If it feels good, don’t do it: stereotyping Catholic morality
In a review for a book on Catholic orthodoxy, the skeptical reviewer offered a gross oversimplification of Catholic ethics: “If it feels good, don’t do it.” I am not sure why it disturbed me so much, but it did. Perhaps, it was because I heard similar generalizations a million times or that it depicts Catholics as a puritanical and miserable bunch or that it reminds me of a high school taunt: Catholics cannot do anything fun.
Within this context, I interpret “fun” or “feels good” to refer to sensual indulgences, including premarital sex, binge drinking, drug use, viewing porn, and the other usual suspects, all condemned by the church. I have been quizzed by secular friends who enjoy these activities. Does not God want us to do things that are enjoyable and make us feel good? I assume their vision of Catholicism’s God is a grumpy, old man, repeatedly proclaiming, No! It is hardly an appealing representation of an infinitely perfect being.
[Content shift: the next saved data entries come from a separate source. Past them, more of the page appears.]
/-- A pause at a beat is announced or received (R150). The smallest one of those held comes first; a later beat's stays held for its own
beat (log entry 62). -/
def State.applyPause (s : State) (p : Nat) (c : Cut) (n cause : Nat) : State :=
  let r := (s.parcel p).run
  let s := if r.reason ≠ 0 ∨ n < r.beat ∨ (r.pausedAt.isSome ∧ n = r.beat) ∨ r.pauses.has n then s
    else
      let first := r.pausedAt.isNone && (match r.pause with | some m => decide (n < m) | none => true)
      s.modRun p fun q => { q with pauses := q.pauses.put n cause, pauseCause := if first then cause else q.pauseCause }
  let s := s.answerHeld p false
  let q := (s.parcel p).run
  if !c.timed && q.pauseHere && q.arrivedAt.isSome && q.reason = 0 && q.pausedAt.isNone then
    if c.rank = 0 then s.rootClose p c
    else if s.captureDue p || (q.closingAt.isSome && !(s.parcel p).ckp.armedSelf) then s
    else s.enterPause p
  else s

/-- A stop at a beat is announced or received (R151). -/
def State.applyStop (s : State) (p : Nat) (c : Cut) (n : Nat) : State :=
  let r := (s.parcel p).run
  let s := if r.reason ≠ 0 ∨ n < r.beat then s
    else s.modRun p fun q => { q with stop := some (match q.stop with | some m => min m n | none => n) }
  let s := s.answerHeld p true
  let q := (s.parcel p).run
  if q.reason = 0 && q.pausedAt.isSome && q.stop = some q.beat then
    let s := s.modRun p fun q => { q with pauses := [] }
    if c.timed then s.closeBeat p
    else if c.rank = 0 then
      if (s.parcel p).ckp.armedSelf then s.armedUp p c else s.rootClose p c
    else s
  else s

/-- A request to pause the job (R145, R150): decided here, or asked of rank 0. -/
def State.requestPause (s : State) (p : Nat) (c : Cut) (cause : Nat) : State :=
  if c.timed ∨ c.rank = 0 then
    let n := s.pickBeat p c
    (s.ctrlAll p c 5 n cause).applyPause p c n cause
  else s.ctrlTo p c 0 0x11 0 cause 0 []

/-- A request to stop the job at a beat (R151). -/
def State.requestStop (s : State) (p : Nat) (c : Cut) : State :=
  if c.timed ∨ c.rank = 0 then
    let n := s.pickBeat p c
    (s.ctrlAll p c 7 n 0).applyStop p c n
  else s.ctrlTo p c 0 0x12 0 0 0 []

/-- A device without gPTP lock pauses a timed job on the first beat that it can still reach (R145). -/
def State.pauseLost (s : State) (p : Nat) (c : Cut) : State :=
  let r := (s.parcel p).run
  if s.fabric.lock = 0 && c.timed && r.started.isSome && r.reason = 0 && (r.resumeAt.isSome || (r.released && r.pausedAt.isNone)) then
    s.requestPause p c 2
  else s

/-- The resume of an untimed job reaches the device: the pause ends, the facets wait for the closure as before, and the rails start
cold (R150, R429). -/
def State.leavePause (s : State) (p : Nat) : State :=
  match (s.parcel p).run.pausedAt with
  | none => s
  | some a =>
    let s := s.modRun p fun q => { q with pausedAt := none, pausedFor := q.pausedFor + (s.now - a), pauseCause := 0 }
    let s := (s.parcel p).facets.foldl (fun s f => s.modFacet f fun y =>
      if y.state = .paused then { y with state := .running } else y) s
    (s.coldStart p).refreshRails

/-- A CUT_STOP that waits at a Paused device has lost to the resume that reaches it first (R152). -/
def State.stopLost (s : State) (p : Nat) : State :=
  let r := (s.parcel p).run
  if r.pausedAt.isNone then s
  else r.stopWait.foldl (fun s w => s.finish w 0x200D 0 []) (s.modRun p fun q => { q with stopWait := [] })

/-- A resume (R150): untimed, rank 0 sends the closure; timed, the window of beat p + 1 opens at TIME, which must lie far
enough ahead (R276). -/
def State.applyResume (s : State) (p : Nat) (c : Cut) (n time : Nat) : State :=
  let r := (s.parcel p).run
  if r.reason ≠ 0 ∨ !r.pauses.has n ∨ r.beat ≠ n then s
  else
    let s := (s.stopLost p).modRun p fun q => { q with pauses := Tbl.del q.pauses n }
    if !c.timed then
      let s := s.leavePause p
      if c.rank = 0 then if (s.parcel p).ckp.armedSelf then s.armedUp p c else s.rootClose p c else s
    else if time < s.gptp + c.guardNs then s.endJob p 8 c.rank true
    else (s.modRun p fun q => { q with resumeAt := some time, startTime := time - (n + 1 + q.sigma) * c.cycle }).pauseLost p c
Fortunately, Catholic ethics offers a different vision of God, one that most people do not know. The key to understanding this view of morality is not to determine what is right and wrong, but why something is right or wrong.
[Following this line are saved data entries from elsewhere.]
/-- The requesting facet of an answer. -/
def askingFacet (z : ZFrame) : Nat := facetAt z.sfx z.sfy

/-- ZAREN_DATA_RECEIVE (R268): the data pass to the requesting facet as DATA flits. -/
def execZarenDataReceive (link : Nat) (z : ZFrame) (s : State) : Res :=
  .next <| s.jobIngress link z 3 fun s b =>
    let ps := (List.range ((z.payload.length + 127) / 128)).map fun j => (j, slice z.payload (128 * j) 128)
    ps.foldl (fun s (j, bs) => s.dieSend (8 + dieOfLink link) { fromDie (8 + dieOfLink link) (askingFacet z) z.inst b.gen 2 with
      tag := z.tag, units := unitsOf bs.length, addr := spadAddr (askingFacet z) (z.addr + 128 * j), payload := bs
      last := z.last && j + 1 = ps.length }) s

/-- ZAREN_TOKEN_RECEIVE (R268): a signal without data. -/
def execZarenTokenReceive (link : Nat) (z : ZFrame) (s : State) : Res :=
  .next <| s.jobIngress link z 4 fun s _ => s.notePeer z none true

/-- ZAREN_DONE_RECEIVE (R268): DONE becomes an ACK flit. -/
def execZarenDoneReceive (link : Nat) (z : ZFrame) (s : State) : Res :=
  .next <| s.jobIngress link z 5 fun s b =>
    s.dieSend (8 + dieOfLink link) { fromDie (8 + dieOfLink link) (askingFacet z) z.inst b.gen 4 with tag := z.tag, last := true }

/-- ZAREN_FAIL_RECEIVE (R269): FAIL becomes a NACK flit with its status. -/
def execZarenFailReceive (link : Nat) (z : ZFrame) (s : State) : Res :=
  .next <| s.jobIngress link z 6 fun s b => s.nackFacet link (askingFacet z) z.tag z.inst b.gen (fieldAt z.payload 0 2)

/-- PEER_TRANSFER_DONE (R268, R269): every write of the transfer is acknowledged; the signal is applied in the bound parcel,
then DONE goes to the source, or FAIL with the first refusal. A flit that a facet discards is never acknowledged (R73). -/
def execPeerTransferDone (src tag : Nat) (s : State) : Res :=
  .next <|
    match s.fabric.peersIn.find? fun t => t.src = src && t.tag = tag && t.last && !t.lost with
    | none => s
    | some t =>
      let z := { s.zblank 5 src with
        src, tag, sfx := t.sfx, sfy := t.sfy, job := t.job, inst := t.inst }
      let s : State := { s with fabric := { s.fabric with peersIn := s.fabric.peersIn.filter fun q => !q.is z } }
      match s.fabric.bindings.find? fun b => b.inst = t.inst && b.job = t.job with
      | none => s
      | some b =>
        match t.err, t.signal with
        | some e, _ => s.failPeer z e
        | none, none => s.endPeer z 5 []
        | none, some (rx, ry, c, n) =>
          let x := s.parcel b.parcel
          if 4 * x.gw ≤ rx ∨ 4 * x.gh ≤ ry then s.failPeer z 0x0024
          else
            let f := x.facetOf rx ry
            if (s.facet f).accepts t.inst b.gen then (s.addTok f c n).endPeer z 5 [] else s.facetDiscard f

/-! ## Flows' frames and timers (R264 to R266) -/

/-- PACK_RECEIVE (R265): the acknowledgement it carries is taken at ingress. -/
def execPackReceive (link : Nat) (z : ZFrame) (s : State) : Res :=
  .next <| if z.typ ≠ 7 then s else (s.zIngress link z).1

/-- RESYNC_RECEIVE (R266): a request restarts the flow here, ends the transfers and jobs towards the peer, and is answered; a
reply restarts a failed flow. -/
def execResyncReceive (link : Nat) (z : ZFrame) (s : State) : Res :=
  .next <|
    if z.typ ≠ 0xE then s
    else
      let (s, ok) := s.zIngress link z
      let cls := fieldAt z.payload 0 1
      let kind := fieldAt z.payload 1 1
      if !ok then s
      else if kind = 0 then ((((s.failTransfers z.src).failJobs z.src).restartFlow z.src cls true)).sendResync z.src cls 1
      else if (s.flow (flowKey z.src cls)).failed then s.restartFlow z.src cls false
      else s

/-- ZAREN_FORWARD (R262): a frame for another device goes on along its route, or is discarded; one that leaves on a port of another
network-girdle die crosses the table. -/
def execZarenForward (link : Nat) (z : ZFrame) (s : State) : Res :=
  .next <|
    if !s.zarenLink link || decide (3 ≤ s.power.rung) then s
    else if z.malformed then (s.countRx link z.wire).zDiscard 2
    else if z.dst = s.fabric.id ∨ 0x4000 ≤ z.dst then s
    else
      let s := s.countRx link z.wire
      let s := if z.typ ≤ 9 ∨ z.typ = 0xD then s.wakeDeep else s
      let y := { z with hops := z.hops - 1 }
      match s.wayTo z.src z.dst with
      | none => s.zDiscard 1
      | some l =>
        if z.hops ≤ 1 then s.zDiscard 1
        else if dieOfLink l = dieOfLink link then s.egressDrop l z.pcp none z.ctl (.zaren y) z.wire
        else s.crossOut (8 + dieOfLink link) (8 + dieOfLink l) y

/-- ZLK_RTO_EXPIRE (R265, R266): frames not acknowledged within ZLK_RTO of their latest transmission are sent again; after the
eighth transmission of one the flow fails. -/
def execZlkRtoExpire (dev cls : Nat) (s : State) : Res :=
  .next <|
    let f := s.flow (flowKey dev cls)
    match f.unacked.find? fun u => !s.zQueued u.frame with
    | none => s
    | some u =>
      let s := s.reach (u.sent + 1000 * s.fabric.rto)
      if 8 ≤ u.count then s.failFlow dev cls
      else s.resend (flowKey dev cls) fun v => decide (v.sent + 1000 * s.fabric.rto ≤ s.now)

/-- ZAREN_ACK_TIMER (R264): an unacknowledged arrival is acknowledged within 2 µs. -/
def execZarenAckTimer (dev cls : Nat) (s : State) : Res :=
  .next <|
    match (s.flow (flowKey dev cls)).rxSince with
    | none => s
    | some t => (s.reach (t + 2000)).sendPack dev cls

/-- RESYNC_SEND (R266): a failed flow asks again every ZLK_RTO. -/
def execResyncSend (dev cls : Nat) (s : State) : Res :=
  .next <|
    let f := s.flow (flowKey dev cls)
    if f.failed then (s.reach (f.resync + 1000 * s.fabric.rto)).sendResync dev cls 0 else s

/-! ## gPTP (R271, R272) -/

/-- The device loses lock (R145, R272): every timed job here pauses with cause TIME_LOST. -/
def State.loseLock (s : State) : State :=
  let locked := s.fabric.lock ≠ 0
  let s : State := { s with fabric := { s.fabric with lock := 0, goodSync := 0 } }
  if locked then
    s.parcels.foldl (fun s (p, x) => match x.cut with
      | some c => s.pauseLost p c
      | none => s) s.timeMark
  else s

/-- The device's clock identity: KEY64 in its byte order (R249, log entry 68). -/
def clockId : BitVec 64 := BitVec.ofNat 64 (beNat (deviceKey.take 8))

/-- Lexicographic order. -/
def lexLt : List Nat → List Nat → Bool
  | a :: s, b :: t => decide (a < b) || (a = b && lexLt s t)
  | [], _ :: _ => true
  | _, [] => false

/-- The priority vector of an announce in the order of the best master clock algorithm (R271). -/
def annRank (a : Announce) : List Nat :=
  [a.prio1, a.cls, a.acc, a.var, a.prio2, a.gm.toNat, a.steps, a.src.toNat, a.port]

/-- The device's own vector: priority1 of ZLK_LOCK.PRIO1 and clockClass 248 (R271); the rest as IEEE 802.1AS has it for a clock of
unknown quality (log entry 68). -/
def State.ownAnnounce (s : State) : Announce :=
  { prio1 := s.fabric.prio1, cls := 248, acc := 0xFE, var := 0x436A, prio2 := 248, gm := clockId, steps := 0, src := clockId, port := 0
    path := [] }

/-- An announce that takes part in the choice: not the device's own, nor one that has come through it. -/
def annFits (a : Announce) : Bool :=
  a.src ≠ clockId && a.gm ≠ clockId && decide (a.steps < 255) && !a.path.contains clockId

/-- The best master of the device and the link it is heard on; none when the device is the grandmaster (R271). -/
def State.master (s : State) : Announce × Option Nat :=
  s.fabric.announces.foldl (fun b e =>
    if lexLt ((annRank e.2) ++ [e.1]) ((annRank b.1) ++ [b.2.getD 64]) then (e.2, some e.1) else b) (s.ownAnnounce, none)

/-- What the device announces on a link: the present grandmaster, one step further. -/
def State.announceOn (s : State) (link : Nat) : Announce :=
  let m := s.master
  { m.1 with steps := m.1.steps + bit m.2.isSome, src := clockId, port := link + 1, path := m.1.path ++ [clockId] }

/-- The link's port is a master port: not the slave port, and nothing better is heard there (R271). -/
def State.masterPort (s : State) (link : Nat) : Bool :=
  s.master.2 ≠ some link && match s.fabric.announces.find link with
    | some a => lexLt (annRank (s.announceOn link)) (annRank a)
    | none => true

/-- The announces have changed from those under which `was` was the master: a new master starts the synchronisation anew; a device that
becomes grandmaster counts its 1 s from here, and one that was grandmaster and is no more loses lock (R271, R272). -/
def State.reMaster (s : State) (was : Announce × Option Nat) : State :=
  let m := s.master
  if m.1.gm = was.1.gm ∧ m.2 = was.2 then s
  else
    let s := if s.fabric.lock = 2 ∧ m.2.isSome then s.loseLock else s
    { s with fabric := { s.fabric with
        goodSync := if m.1.gm = was.1.gm then s.fabric.goodSync else 0, synced := false
        masterAt := if m.2.isSome then none else some s.now } }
One school of Christian ethics holds that only love of God is an intrinsic good, and subsequently, turning away from this good is the only intrinsic evil. Other evils are universal and eternal, but they are contingent on God’s command. At first, this appears to reinforce the perception of God as an arbitrary Ruler.
Why then does Catholicism have so many restrictions? God ultimately wants us to love Him, and He knows that certain activities, while not inherently connected to His love, will make loving Him more difficult. This protection from potential harm is why God prohibits certain actions. God is a loving father guiding us, rather than a grumpy killjoy.
Likewise, ethics is not a stifling list of restrictions but a dialogue of love. God commands out of love, and we obey out of love. The former proposition sounds great, but it also feels too much like a finely worded, retrospective justification for the commandments, a good PR slogan but distant from the reality of difficult moral choices. This cynicism, however, dissipates when we are placed in God’s role.
As every parent knows, God is not the only one accused of being a grouch. Being the father of a 2-year old, I feel like a broken record. Do not do that! Do not do this! My constant correcting casts me as a mean individual, and I can only imagine my son complaining: “My Dad does not let me do anything. When I grow up, I am only going to eat chocolate, watch TV and never sleep.”
I cannot explain to him my reasoning, but it reminds me of Catholic ethics. I do not believe standing in the road is an intrinsic evil, but I know it is not a safe place for a 2-year old. Hence, I prohibit him from going into the road, out of love and concern for his safety.
We eventually grow out of our 2-year-old desires and acknowledge that out parents were right. Naps are good, actually really good. Soon after, new desires replace the old ones, but this time our parents are not there to warn us. We have to rely on God and His church.
The more I reflect on the silliness and narcissism of adults, the more I see a toddler and parent parallel between us and God. As I am perplexed by my son jumping on the couch right after banging his head, God must be infinitely more hurt when His children continuously break His rules. Similarly, we will grow older and realize that our parents were actually right. One day also we will learn that God was correct, hopefully not too late. Furthermore, just as parents embrace us after our mistakes, God will likewise welcome us back to the fold.